::: PROVIDED RECORDS :::
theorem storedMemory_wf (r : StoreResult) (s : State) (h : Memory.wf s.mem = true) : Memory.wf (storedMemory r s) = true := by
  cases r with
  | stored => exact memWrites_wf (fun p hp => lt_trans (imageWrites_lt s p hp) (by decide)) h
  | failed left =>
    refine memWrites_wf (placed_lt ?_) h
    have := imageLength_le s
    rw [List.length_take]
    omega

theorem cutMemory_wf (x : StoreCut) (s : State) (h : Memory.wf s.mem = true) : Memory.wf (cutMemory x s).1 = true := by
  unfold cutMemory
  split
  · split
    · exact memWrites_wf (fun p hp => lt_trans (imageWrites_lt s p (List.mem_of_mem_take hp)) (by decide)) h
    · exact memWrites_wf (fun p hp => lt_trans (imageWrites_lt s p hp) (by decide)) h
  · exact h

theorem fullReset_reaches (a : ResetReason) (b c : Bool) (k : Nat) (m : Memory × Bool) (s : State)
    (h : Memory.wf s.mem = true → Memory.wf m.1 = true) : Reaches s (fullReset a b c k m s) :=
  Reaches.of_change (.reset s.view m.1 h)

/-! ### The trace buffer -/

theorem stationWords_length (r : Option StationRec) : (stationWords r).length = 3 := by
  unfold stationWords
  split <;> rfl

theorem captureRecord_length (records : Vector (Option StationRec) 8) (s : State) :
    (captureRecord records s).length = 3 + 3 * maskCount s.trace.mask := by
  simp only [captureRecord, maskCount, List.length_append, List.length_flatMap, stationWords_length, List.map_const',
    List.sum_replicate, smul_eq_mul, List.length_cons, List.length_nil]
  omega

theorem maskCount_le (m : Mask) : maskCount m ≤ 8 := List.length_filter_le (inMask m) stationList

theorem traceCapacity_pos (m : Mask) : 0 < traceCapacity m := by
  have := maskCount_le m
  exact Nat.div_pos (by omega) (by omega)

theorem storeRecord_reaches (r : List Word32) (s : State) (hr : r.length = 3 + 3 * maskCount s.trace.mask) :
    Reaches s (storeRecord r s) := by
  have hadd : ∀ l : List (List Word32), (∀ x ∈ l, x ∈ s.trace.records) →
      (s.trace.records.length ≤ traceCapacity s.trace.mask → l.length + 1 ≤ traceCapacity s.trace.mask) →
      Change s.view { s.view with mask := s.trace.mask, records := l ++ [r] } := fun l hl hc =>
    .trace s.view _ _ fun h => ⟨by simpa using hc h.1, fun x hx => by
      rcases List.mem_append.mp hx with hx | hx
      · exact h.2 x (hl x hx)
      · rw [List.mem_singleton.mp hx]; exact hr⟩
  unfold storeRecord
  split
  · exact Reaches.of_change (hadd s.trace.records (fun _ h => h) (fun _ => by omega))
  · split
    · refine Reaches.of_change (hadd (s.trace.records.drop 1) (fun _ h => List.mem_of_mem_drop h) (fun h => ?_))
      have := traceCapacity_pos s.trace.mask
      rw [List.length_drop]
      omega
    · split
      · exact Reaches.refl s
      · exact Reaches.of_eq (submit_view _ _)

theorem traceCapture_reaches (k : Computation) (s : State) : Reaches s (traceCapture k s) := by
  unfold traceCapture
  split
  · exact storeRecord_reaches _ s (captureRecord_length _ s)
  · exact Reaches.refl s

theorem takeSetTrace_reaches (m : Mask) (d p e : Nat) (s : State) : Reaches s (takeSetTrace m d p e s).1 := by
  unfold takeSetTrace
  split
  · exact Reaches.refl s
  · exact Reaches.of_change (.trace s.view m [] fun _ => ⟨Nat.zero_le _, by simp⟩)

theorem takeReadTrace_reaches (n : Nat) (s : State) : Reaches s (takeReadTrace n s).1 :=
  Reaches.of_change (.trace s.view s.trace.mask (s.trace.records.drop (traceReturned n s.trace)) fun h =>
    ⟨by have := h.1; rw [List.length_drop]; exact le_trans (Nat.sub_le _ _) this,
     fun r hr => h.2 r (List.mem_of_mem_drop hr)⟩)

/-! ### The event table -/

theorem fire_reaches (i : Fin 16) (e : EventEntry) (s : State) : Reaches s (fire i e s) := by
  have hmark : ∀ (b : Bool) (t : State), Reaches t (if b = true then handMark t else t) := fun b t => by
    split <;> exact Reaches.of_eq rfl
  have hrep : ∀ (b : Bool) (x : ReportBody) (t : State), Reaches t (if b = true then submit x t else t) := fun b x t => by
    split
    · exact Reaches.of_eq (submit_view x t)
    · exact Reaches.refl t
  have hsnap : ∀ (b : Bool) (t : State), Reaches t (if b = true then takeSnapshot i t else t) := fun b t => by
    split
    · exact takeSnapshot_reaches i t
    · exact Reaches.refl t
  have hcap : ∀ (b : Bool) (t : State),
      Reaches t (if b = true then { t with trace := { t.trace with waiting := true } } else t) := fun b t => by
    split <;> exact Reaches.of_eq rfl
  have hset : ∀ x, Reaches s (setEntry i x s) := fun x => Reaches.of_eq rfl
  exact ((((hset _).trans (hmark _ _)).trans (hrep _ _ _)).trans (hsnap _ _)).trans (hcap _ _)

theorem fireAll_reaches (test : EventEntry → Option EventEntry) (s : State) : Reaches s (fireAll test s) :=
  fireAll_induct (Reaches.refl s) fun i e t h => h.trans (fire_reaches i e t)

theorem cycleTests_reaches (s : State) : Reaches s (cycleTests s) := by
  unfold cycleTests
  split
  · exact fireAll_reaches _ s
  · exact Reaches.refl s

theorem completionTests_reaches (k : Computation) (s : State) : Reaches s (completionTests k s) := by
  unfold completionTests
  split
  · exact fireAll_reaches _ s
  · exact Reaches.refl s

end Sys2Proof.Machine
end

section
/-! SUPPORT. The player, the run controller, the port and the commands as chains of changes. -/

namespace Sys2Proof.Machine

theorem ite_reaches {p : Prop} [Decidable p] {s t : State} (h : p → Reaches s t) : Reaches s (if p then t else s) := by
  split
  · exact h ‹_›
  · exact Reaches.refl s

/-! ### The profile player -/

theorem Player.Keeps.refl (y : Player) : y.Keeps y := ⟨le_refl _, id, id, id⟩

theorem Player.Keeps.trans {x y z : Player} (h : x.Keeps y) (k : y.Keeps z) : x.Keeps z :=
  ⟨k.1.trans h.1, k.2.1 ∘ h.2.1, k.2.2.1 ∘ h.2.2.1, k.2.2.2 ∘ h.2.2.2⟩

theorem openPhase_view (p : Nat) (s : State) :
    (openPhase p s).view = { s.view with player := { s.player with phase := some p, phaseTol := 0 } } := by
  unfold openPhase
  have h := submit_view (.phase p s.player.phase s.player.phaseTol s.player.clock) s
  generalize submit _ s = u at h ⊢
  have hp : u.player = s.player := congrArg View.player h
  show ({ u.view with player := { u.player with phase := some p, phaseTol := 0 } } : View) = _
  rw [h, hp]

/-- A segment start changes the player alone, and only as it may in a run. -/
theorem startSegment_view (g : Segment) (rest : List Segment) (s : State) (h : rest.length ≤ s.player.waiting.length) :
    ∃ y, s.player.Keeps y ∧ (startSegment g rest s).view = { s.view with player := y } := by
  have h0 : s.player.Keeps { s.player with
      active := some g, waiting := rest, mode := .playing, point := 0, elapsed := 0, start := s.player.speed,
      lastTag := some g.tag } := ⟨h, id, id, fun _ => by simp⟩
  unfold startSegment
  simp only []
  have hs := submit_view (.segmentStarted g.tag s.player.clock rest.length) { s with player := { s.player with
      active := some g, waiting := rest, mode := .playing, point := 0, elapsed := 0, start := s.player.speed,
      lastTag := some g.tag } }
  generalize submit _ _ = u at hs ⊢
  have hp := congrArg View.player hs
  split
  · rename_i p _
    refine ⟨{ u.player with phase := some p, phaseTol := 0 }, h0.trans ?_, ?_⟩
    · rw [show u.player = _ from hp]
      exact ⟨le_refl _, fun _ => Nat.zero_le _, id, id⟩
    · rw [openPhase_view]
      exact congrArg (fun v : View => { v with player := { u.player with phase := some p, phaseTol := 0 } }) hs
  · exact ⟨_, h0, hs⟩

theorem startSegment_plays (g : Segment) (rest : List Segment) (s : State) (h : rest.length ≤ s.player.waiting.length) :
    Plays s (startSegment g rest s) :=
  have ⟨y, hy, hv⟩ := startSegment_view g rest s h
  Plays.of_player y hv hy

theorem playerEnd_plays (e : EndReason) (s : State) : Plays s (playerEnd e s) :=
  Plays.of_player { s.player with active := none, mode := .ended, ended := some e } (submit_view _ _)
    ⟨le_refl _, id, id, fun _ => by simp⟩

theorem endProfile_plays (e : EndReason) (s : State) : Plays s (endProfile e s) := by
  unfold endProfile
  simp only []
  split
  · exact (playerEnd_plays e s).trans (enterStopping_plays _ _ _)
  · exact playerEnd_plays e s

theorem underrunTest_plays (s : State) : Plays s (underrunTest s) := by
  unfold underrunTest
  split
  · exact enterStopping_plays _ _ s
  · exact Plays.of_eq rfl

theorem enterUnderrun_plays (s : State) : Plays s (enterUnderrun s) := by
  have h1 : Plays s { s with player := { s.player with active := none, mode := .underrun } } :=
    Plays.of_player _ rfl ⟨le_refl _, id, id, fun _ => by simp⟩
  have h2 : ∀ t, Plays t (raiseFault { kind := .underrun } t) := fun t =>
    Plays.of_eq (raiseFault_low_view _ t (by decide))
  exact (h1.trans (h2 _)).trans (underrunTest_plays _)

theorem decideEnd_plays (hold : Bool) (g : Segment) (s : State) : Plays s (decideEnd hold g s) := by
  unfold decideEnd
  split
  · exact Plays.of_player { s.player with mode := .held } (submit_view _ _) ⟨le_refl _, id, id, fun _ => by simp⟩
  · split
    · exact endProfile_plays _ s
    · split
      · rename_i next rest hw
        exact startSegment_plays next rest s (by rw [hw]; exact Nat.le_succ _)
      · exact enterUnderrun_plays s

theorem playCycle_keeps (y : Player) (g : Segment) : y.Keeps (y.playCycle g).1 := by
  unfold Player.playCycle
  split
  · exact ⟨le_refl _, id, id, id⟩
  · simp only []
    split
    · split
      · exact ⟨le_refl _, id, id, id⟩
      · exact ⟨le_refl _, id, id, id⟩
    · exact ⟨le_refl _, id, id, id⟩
:::
◆ EXERCISE AIM
What you write must be the entries restated word for word, from the opening line through the one holding "unfold storeRecord", with nothing else.

◆ TASK OUTPUT
theorem storedMemory_wf (r : StoreResult) (s : State) (h : Memory.wf s.mem = true) : Memory.wf (storedMemory r s) = true := by
  cases r with
  | stored => exact memWrites_wf (fun p hp => lt_trans (imageWrites_lt s p hp) (by decide)) h
  | failed left =>
    refine memWrites_wf (placed_lt ?_) h
    have := imageLength_le s
    rw [List.length_take]
    omega

theorem cutMemory_wf (x : StoreCut) (s : State) (h : Memory.wf s.mem = true) : Memory.wf (cutMemory x s).1 = true := by
  unfold cutMemory
  split
  · split
    · exact memWrites_wf (fun p hp => lt_trans (imageWrites_lt s p (List.mem_of_mem_take hp)) (by decide)) h
    · exact memWrites_wf (fun p hp => lt_trans (imageWrites_lt s p hp) (by decide)) h
  · exact h

theorem fullReset_reaches (a : ResetReason) (b c : Bool) (k : Nat) (m : Memory × Bool) (s : State)
    (h : Memory.wf s.mem = true → Memory.wf m.1 = true) : Reaches s (fullReset a b c k m s) :=
  Reaches.of_change (.reset s.view m.1 h)

/-! ### The trace buffer -/

theorem stationWords_length (r : Option StationRec) : (stationWords r).length = 3 := by
  unfold stationWords
  split <;> rfl

theorem captureRecord_length (records : Vector (Option StationRec) 8) (s : State) :
    (captureRecord records s).length = 3 + 3 * maskCount s.trace.mask := by
  simp only [captureRecord, maskCount, List.length_append, List.length_flatMap, stationWords_length, List.map_const',
    List.sum_replicate, smul_eq_mul, List.length_cons, List.length_nil]
  omega

theorem maskCount_le (m : Mask) : maskCount m ≤ 8 := List.length_filter_le (inMask m) stationList

theorem traceCapacity_pos (m : Mask) : 0 < traceCapacity m := by
  have := maskCount_le m
  exact Nat.div_pos (by omega) (by omega)

theorem storeRecord_reaches (r : List Word32) (s : State) (hr : r.length = 3 + 3 * maskCount s.trace.mask) :
    Reaches s (storeRecord r s) := by
  have hadd : ∀ l : List (List Word32), (∀ x ∈ l, x ∈ s.trace.records) →
      (s.trace.records.length ≤ traceCapacity s.trace.mask → l.length + 1 ≤ traceCapacity s.trace.mask) →
      Change s.view { s.view with mask := s.trace.mask, records := l ++ [r] } := fun l hl hc =>
    .trace s.view _ _ fun h => ⟨by simpa using hc h.1, fun x hx => by
      rcases List.mem_append.mp hx with hx | hx
      · exact h.2 x (hl x hx)
      · rw [List.mem_singleton.mp hx]; exact hr⟩
  unfold storeRecord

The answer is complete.